## TASK STATEMENT
In the listing that follows, how many lines hold the string "ldVxByte"? Answer with the number only.

= = = = = = =

/-- T9: odd addresses execute. -/
theorem test_fetch_odd_address :
    let t := after 0x6A05 { base with pc := 0x201 }
    regs [0xA] t = [5] ∧ t.pc = 0x203 := by decide

/-! ## Control flow (vectors 2.3) -/

/-- F1. -/
theorem test_jp : (after 0x1ABC base).pc = 0xABC := by decide

/-- F3. -/
theorem test_call_pushes_advanced_pc :
    let t := after 0x2ABC base
    t.pc = 0xABC ∧ t.stack = [0x202] := by decide

/-- F5. -/
theorem test_call_overflow :
    let t := after 0x2300 { base with stack := List.replicate 16 0x222 }
    latch t = (true, 4, 0, 0x202) ∧ t.stack = List.replicate 16 0x222 := by decide

/-- F6; the entry pushed last is the head here. -/
theorem test_ret_pops_last :
    let t := after 0x00EE { base with stack := [0x400, 0x206] }
    t.pc = 0x400 ∧ t.stack = [0x206] := by decide

/-- F7. -/
theorem test_ret_underflow : latch (after 0x00EE base) = (true, 3, 0, 0x202) := by decide

/-- F9: the target is not cut to 12 bits. -/
theorem test_jp_v0_keeps_carry : (after 0xBFFF (base.setV 0 0xFF)).pc = 0x10FE := by decide

/-- F10, F11. -/
theorem test_se_byte :
    (after 0x3A42 (base.setV 0xA 0x42)).pc = 0x204 ∧ (after 0x3A42 (base.setV 0xA 0x43)).pc = 0x202 := by decide

/-- F12, F13. -/
theorem test_sne_byte :
    (after 0x4A42 (base.setV 0xA 0x42)).pc = 0x202 ∧ (after 0x4A42 (base.setV 0xA 0x43)).pc = 0x204 := by decide

/-- F14, F15. -/
theorem test_se_reg :
    (after 0x5120 ((base.setV 1 7).setV 2 7)).pc = 0x204 ∧ (after 0x5120 ((base.setV 1 7).setV 2 8)).pc = 0x202 := by
  decide

/-- F17, F18. -/
theorem test_sne_reg :
    (after 0x9120 ((base.setV 1 7).setV 2 7)).pc = 0x202 ∧ (after 0x9120 ((base.setV 1 7).setV 2 8)).pc = 0x204 := by
  decide

/-! ## Load, arithmetic, logic, shift (vectors 2.4) -/

/-- A1. -/
theorem test_ld_byte : regs [0xA] (after 0x6AFF base) = [0xFF] := by decide

/-- A2: no carry recorded. -/
theorem test_add_byte_no_carry : regs [0, 15] (after 0x7002 ((base.setV 0 0xFF).setV 15 0x55)) = [1, 0x55] := by decide

/-- A4. -/
theorem test_ld_reg : regs [1, 2, 15] (after 0x8120 (((base.setV 1 1).setV 2 0xAB).setV 15 9)) = [0xAB, 0xAB, 9] := by
  decide

/-- A5: VF kept. -/
theorem test_or : regs [1, 15] (after 0x8121 (((base.setV 1 0x0F).setV 2 0xF0).setV 15 9)) = [0xFF, 9] := by decide

/-- A6. -/
theorem test_and : regs [1, 15] (after 0x8122 (((base.setV 1 0x3C).setV 2 0x0F).setV 15 9)) = [0x0C, 9] := by decide

/-- A7. -/
theorem test_xor : regs [1, 15] (after 0x8123 (((base.setV 1 0xFF).setV 2 0x0F).setV 15 9)) = [0xF0, 9] := by decide

/-- A9, A10. -/
theorem test_add_carry :
    regs [0, 15] (after 0x8014 ((base.setV 0 0xFF).setV 1 2)) = [1, 1] ∧
    regs [0, 15] (after 0x8014 (((base.setV 0 0x7F).setV 1 0x80).setV 15 1)) = [0xFF, 0] := by decide

/-- A11, A12: VF as destination, VF as operand. -/
theorem test_add_vf :
    regs [15] (after 0x8F14 ((base.setV 15 0x10).setV 1 0xF8)) = [8] ∧
    regs [1, 15] (after 0x81F4 ((base.setV 1 1).setV 15 0xFF)) = [0, 1] := by decide

/-- A15, A17: borrow, and equality. -/
theorem test_sub :
    regs [0, 15] (after 0x8015 ((base.setV 0 2).setV 1 5)) = [0xFD, 0] ∧
    regs [0, 15] (after 0x8015 ((base.setV 0 0x33).setV 1 0x33)) = [0, 1] := by decide

/-- A20, A21. -/
theorem test_subn :
    regs [0, 15] (after 0x8017 ((base.setV 0 2).setV 1 5)) = [3, 1] ∧
    regs [0, 15] (after 0x8017 ((base.setV 0 5).setV 1 2)) = [0xFD, 0] := by decide

/-- A23, A26: Vy ignored, and the result wins over the flag. -/
theorem test_shr :
    regs [1, 2, 15] (after 0x8126 ((base.setV 1 5).setV 2 0xF0)) = [2, 0xF0, 1] ∧
    regs [15] (after 0x8F06 (base.setV 15 7)) = [3] := by decide

/-- A28, A29. -/
theorem test_shl :
    regs [1, 15] (after 0x812E ((base.setV 1 0x40).setV 15 1)) = [0x80, 0] ∧
    regs [15] (after 0x8F0E (base.setV 15 0x81)) = [2] := by decide

/-- A30: what holds whatever the draw is. -/
theorem test_rnd_mask : (after 0xC30F (base.setV 3 0xEE)).getV 3 = Config.randomByte 0 &&& 0x0F := rfl

/-! ## Index and memory (vectors 2.5) -/

/-- M1. -/
theorem test_ld_i : (after 0xA123 base).i = 0x123 := by decide

/-- M2, M3. -/
theorem test_add_i :
    (after 0xF11E { base.setV 1 0x10 with i := 0xFF8 }).i = 0x1008 ∧
    (after 0xF11E { base.setV 1 2 with i := 0xFFFF }).i = 1 := by decide

/-- M4, M5: the digit is not masked. -/
theorem test_ld_f : (after 0xF029 (base.setV 0 0xA)).i = 0x32 ∧ (after 0xF029 (base.setV 0 0xFF)).i = 0x4FB := by decide

/-- M10. -/
theorem test_bcd : bytes 0x300 4 (after 0xF033 { base.setV 0 255 with i := 0x300 }) = [2, 5, 5, 0] := by decide

/-- M12: two digits stored. -/
theorem test_bcd_end_of_memory :
    let t := after 0xF033 { base.setV 0 234 with i := 0xFFE }
    latch t = (true, 1, 0x1000, 0x202) ∧ bytes 0xFFE 2 t = [2, 3] := by decide

/-- M15. -/
theorem test_store :
    let t := after 0xF255 { (((base.setV 0 0x11).setV 1 0x22).setV 2 0x33).setV 3 0x44 with i := 0x400 }
    bytes 0x400 4 t = [0x11, 0x22, 0x33, 0] ∧ t.i = 0x400 := by decide

/-- M18: a partial store stays. -/
theorem test_store_end_of_memory :
    let t := after 0xF355 { (((base.setV 0 0x11).setV 1 0x22).setV 2 0x33).setV 3 0x44 with i := 0xFFE }
    latch t = (true, 1, 0x1000, 0x202) ∧ bytes 0xFFE 2 t = [0x11, 0x22] ∧ t.i = 0xFFE := by decide

/-- M21: the font is readable data. -/
theorem test_load_font : regs [0, 1, 2, 3, 4, 5] (after 0xF465 base) = [0xF0, 0x90, 0x90, 0x90, 0xF0, 0] := by decide

/-- M20: a partial load stays. -/
theorem test_load_end_of_memory :
    let t := after 0xF365 (withBytes { (base.setV 2 0x77).setV 3 0x99 with i := 0xFFE } 0xFFE [0xAA, 0xBB])
    latch t = (true, 1, 0x1000, 0x202) ∧ regs [0, 1, 2, 3] t = [0xAA, 0xBB, 0x77, 0x99] := by decide

/-! ## Display (vectors 2.6) -/

/-- G1. -/
theorem test_cls :
    let t := after 0x00E0 (lit 0 0 (lit 31 63 (base.setV 15 5)))
    t.disp = base.disp ∧ t.dirty = true ∧ regs [15] t = [5] := ⟨rfl, rfl, rfl⟩

/-- G2: bit 7 is the left pixel. -/
theorem test_drw_bit_order :
    let t := after 0xD011 (withBytes { base with i := 0x300 } 0x300 [0x81])
    t.disp = (lit 0 0 (lit 0 7 base)).disp ∧ regs [15] t = [0] ∧ t.dirty = true := ⟨by decide, rfl, rfl⟩

/-- G11: a collision in the first row only. -/
theorem test_drw_sticky_flag :
    let t := after 0xD012 (lit 0 0 (withBytes { base with i := 0x300 } 0x300 [0x80, 0x80]))
    litIn 0 t = [] ∧ litIn 1 t = [0] ∧ regs [15] t = [1] := by decide

/-! ## Keys and timers (vectors 2.7) -/

/-- K1, K3: the whole byte is the key number. -/
theorem test_skp :
    (after 0xE19E { base.setV 1 5 with keys := 0x20 }).pc = 0x204 ∧
    (after 0xE19E { base.setV 1 0x15 with keys := 0xFFFF }).pc = 0x202 := by decide

/-- K4, K6. -/
theorem test_sknp :
    (after 0xE1A1 { base.setV 1 5 with keys := 0x20 }).pc = 0x202 ∧
    (after 0xE1A1 { base.setV 1 0x15 with keys := 0xFFFF }).pc = 0x204 := by decide

/-- K9: the lowest key. -/
theorem test_key_wait_lowest :
    let t := after 0xF30A { base.setV 3 0x99 with keys := 0x8408 }
    regs [3] t = [3] ∧ t.pc = 0x202 ∧ t.keys = 0x8408 := by decide

/-- K10: timers run during the wait. -/
theorem test_key_wait_none :
    let t := after 0xF30A { base with dt := 5, st := 1 }
    t.pc = 0x200 ∧ t.dt = 4 ∧ t.st = 0 ∧ t.toneStop = true := by decide

/-- K11. -/
theorem test_ld_vx_dt :
    let t := after 0xF207 { base with dt := 0x2A }
    regs [2] t = [0x2A] ∧ t.dt = 0x29 := by decide

/-- K13. -/
theorem test_ld_dt : (after 0xF115 (base.setV 1 3)).dt = 2 := by decide

/-- K17. -/
theorem test_ld_st :
    let t := after 0xF118 (base.setV 1 1)
    t.st = 0 ∧ t.toneStop = true := by decide

/-! ## Host commands (vectors 2.8) -/

/-- H1, H3, H6. -/
theorem test_press_release :
    (base.press 3).keys = 8 ∧ (base.press 16).keys = 0 ∧ (State.release { base with keys := 0x8408 } 0xA).keys = 0x8008 := by
  decide

/-- H7, H8, H11, H12. -/
theorem test_load_bounds :
    (base.load [0x12, 0] 0x04F).1 = .rejected ∧ (base.load [0x12, 0] 0x050).1 = .accepted ∧
    (base.load [] 0x1000).1 = .accepted ∧ (base.load [0] 0x1000).1 = .rejected := by decide

/-- The word 0x1234 of 20_memory.md R65: the byte at the lower address is the high byte. -/
theorem test_load_then_fetch : (base.load [0x12, 0x34]).2.fetch = .ok 0x1234 := rfl

/-- P7 (d): a core just reset with nothing loaded. -/
theorem test_reset_runs_an_illegal_word : latch (next (step State.reset)) = (true, 2, 0, 0x202) := by decide

/-! ## Witnesses: for each statement with hypotheses, a concrete case that meets them, at a boundary for each clause -/

/-- A word placed at 0x200. -/
def placed (w : Nat) (s : State) : State := s.withFetchWord 16 w

theorem witness_decodeOfEncode : Instr.wellFormed (.drwVxVyN 15 15 15) = true := by decide

theorem witness_encodeOfDecode : decode 0xDFFF = .ok (.drwVxVyN 15 15 15) := rfl

theorem witness_wordIsAnInstruction :
    Instr.ldVxMem 0 ∈ opcodeMap ∧ (opcodeRow (.ldVxMem 0)).Matches 0xFF65 ∧ Instr.cls ∈ opcodeMap ∧
    (opcodeRow .cls).Matches 0x00E0 := by decide

theorem witness_readAfterWrite : Memory.wf base.cfg base.mem ∧ 4095 < base.cfg.memSize := by decide

theorem witness_accessIsValid : 4095 < base.cfg.memSize ∧ base.cfg.memSize ≤ 4096 := by decide

theorem witness_canonicalMemories :
    Memory.wf base.cfg (withBytes base 0xFFF [7]).mem ∧ (withBytes base 0xFFF [7]).mem = [(0xFFF, 7)] := by decide

/-- A word in the last two bytes of memory, and its decoding. -/
theorem witness_stepExecutes :
    (placed 0x3000 { base with pc := 0xFFE }).FetchesWord 0x3000 ∧ decode 0x3000 = .ok (.seVxByte 0 0) :=
  ⟨⟨rfl, by decide, rfl⟩, rfl⟩

theorem witness_fetchBeyond :
    let s : State := { base with pc := 0x1000 }
    let t : State := { base with pc := 0xFFF }
    s.faulted = false ∧ s.cfg.memSize ≤ s.pc.toNat ∧ t.faulted = false ∧ t.pc.toNat + 1 = t.cfg.memSize := by decide

theorem witness_illegalWord : base.FetchesWord 0x0000 ∧ decode 0x0000 = .error (.unknownOpcode 0x0000) :=
  ⟨⟨rfl, by decide, rfl⟩, rfl⟩

/-- Timers at 0, and timers at 1 and above. -/
theorem witness_timerTick :
    let s := placed 0x6000 { base with dt := 0, st := 0 }
    let t := placed 0x6000 { base with dt := 2, st := 1 }
    s.FetchesWord 0x6000 ∧ t.FetchesWord 0x6000 ∧ decode 0x6000 = .ok (.ldVxByte 0 0) ∧
    (∃ u, exec (.ldVxByte 0 0) { s with toneStop := false, ir := 0x6000, pc := s.pc + 2 } = .next u ∧
      u.faulted = false ∧ u.dt = 0 ∧ u.st = 0) ∧
    ∃ u, exec (.ldVxByte 0 0) { t with toneStop := false, ir := 0x6000, pc := t.pc + 2 } = .next u ∧
      u.faulted = false ∧ u.dt ≠ 0 ∧ u.st.toNat = 1 :=
  ⟨⟨rfl, by decide, rfl⟩, ⟨rfl, by decide, rfl⟩, rfl, ⟨_, rfl, rfl, rfl, rfl⟩, ⟨_, rfl, rfl, by decide, rfl⟩⟩

theorem witness_haltedStep : (base.raise .stackUnderflow).faulted = true := rfl

theorem witness_raising : (0x1000E : Nat) ≤ 0x1000E := by decide

/-- A fault of a return (every clause applies), and faults of the three transfers. -/
theorem witness_faultsArePrecise :
    (∃ t, step (placed 0x00EE base) = .next t ∧ t.faulted = true ∧ (∀ x, decode t.ir ≠ .ok (.ldBVx x)) ∧
      (∀ x, decode t.ir ≠ .ok (.ldMemVx x)) ∧ ∀ x, decode t.ir ≠ .ok (.ldVxMem x)) ∧
    (∃ t, step (placed 0xF355 { base with i := 0xFFE }) = .next t ∧ t.faulted = true ∧
      ∀ x, decode t.ir ≠ .ok (.ldVxMem x)) ∧
    ∃ t, step (placed 0xF365 { base with i := 0xFFE }) = .next t ∧ t.faulted = true ∧
      ∀ x, decode t.ir ≠ .ok (.ldMemVx x) :=
  ⟨⟨_, rfl, rfl, by decide, by decide, by decide⟩, ⟨_, rfl, rfl, by decide⟩, ⟨_, rfl, rfl, by decide⟩⟩

theorem witness_onlyReset :
    let s := base.raise .stackUnderflow
    s.faulted = true ∧ (Command.press 1) ≠ .reset ∧ command (.press 1) s = .next (s.press 1, .none) :=
  ⟨rfl, by decide, rfl⟩

/-- Depth 15 for the call, one entry for the return. -/
theorem witness_callAndRet :
    (let s : State := { base with stack := List.replicate 15 0x222 }
     s.stack.length < s.cfg.stackLimit) ∧
    ({ base with stack := [0x400] } : State).stack = 0x400 :: [] := by decide

theorem witness_stackFaults :
    base.stack = [] ∧ (let s : State := { base with stack := List.replicate 16 0x222 }
                       s.stack.length = s.cfg.stackLimit) := by decide

/-- An instruction in sequence, a skip, and a key wait. -/
theorem witness_pcMoves :
    (∃ t, exec .cls base = .next t ∧ t.pc = base.pc) ∧ (∃ t, exec (.seVxByte 0 0) base = .next t ∧ t.pc = base.pc + 2) ∧
    ∃ t, exec (.ldVxK 0) base = .next t ∧ t.pc = base.pc - 2 := ⟨⟨_, rfl, rfl⟩, ⟨_, rfl, rfl⟩, ⟨_, rfl, by decide⟩⟩

/-- For the sums, differences and shifts: a destination that is not VF. -/
theorem witness_destinationNotVF : (14 : Reg) ≠ regVF := by decide

/-- The last place with room for three digits. -/
theorem witness_bcdStores :
    let s : State := { base with i := 0xFFD }
    Memory.wf s.cfg s.mem ∧ s.effectiveAddress 2 < s.cfg.memSize := by decide

/-- Room for two digits, for one, and for none. -/
theorem witness_bcdStops :
    (let s : State := { base with i := 0xFFE }
     Memory.wf s.cfg s.mem ∧ s.cfg.memSize ≤ s.effectiveAddress 2 ∧ s.effectiveAddress 1 < s.cfg.memSize) ∧
    (let s : State := { base with i := 0xFFF }
     s.cfg.memSize ≤ s.effectiveAddress 1 ∧ s.effectiveAddress 0 < s.cfg.memSize) ∧
    (let s : State := { base with i := 0x1000 }
     s.cfg.memSize ≤ s.effectiveAddress 0) := by decide

/-- The last place with room for sixteen registers; also for the loads. -/
theorem witness_storeAndLoadWithRoom :
    let s : State := { base with i := 0xFF0 }
    Memory.wf s.cfg s.mem ∧ s.effectiveAddress (15 : Reg).val < s.cfg.memSize ∧ (15 : Reg) ≤ 15 := by decide

/-- One register too many; also for the loads. -/
theorem witness_storeAndLoadWithoutRoom :
    let s : State := { base with i := 0xFF1 }
    Memory.wf s.cfg s.mem ∧ s.cfg.memSize ≤ s.effectiveAddress (15 : Reg).val ∧
    s.effectiveAddress (14 : Reg).val < s.cfg.memSize := by decide

/-- What a store of three bytes over or beside the word at PC has to meet. -/
def storeHasRoom (s : State) : Prop :=
  Memory.wf s.cfg s.mem ∧ s.pc.toNat + 1 < s.cfg.memSize ∧ s.effectiveAddress (2 : Reg).val < s.cfg.memSize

= = = = = = =

## RESPONSE FOR THIS EXERCISE
3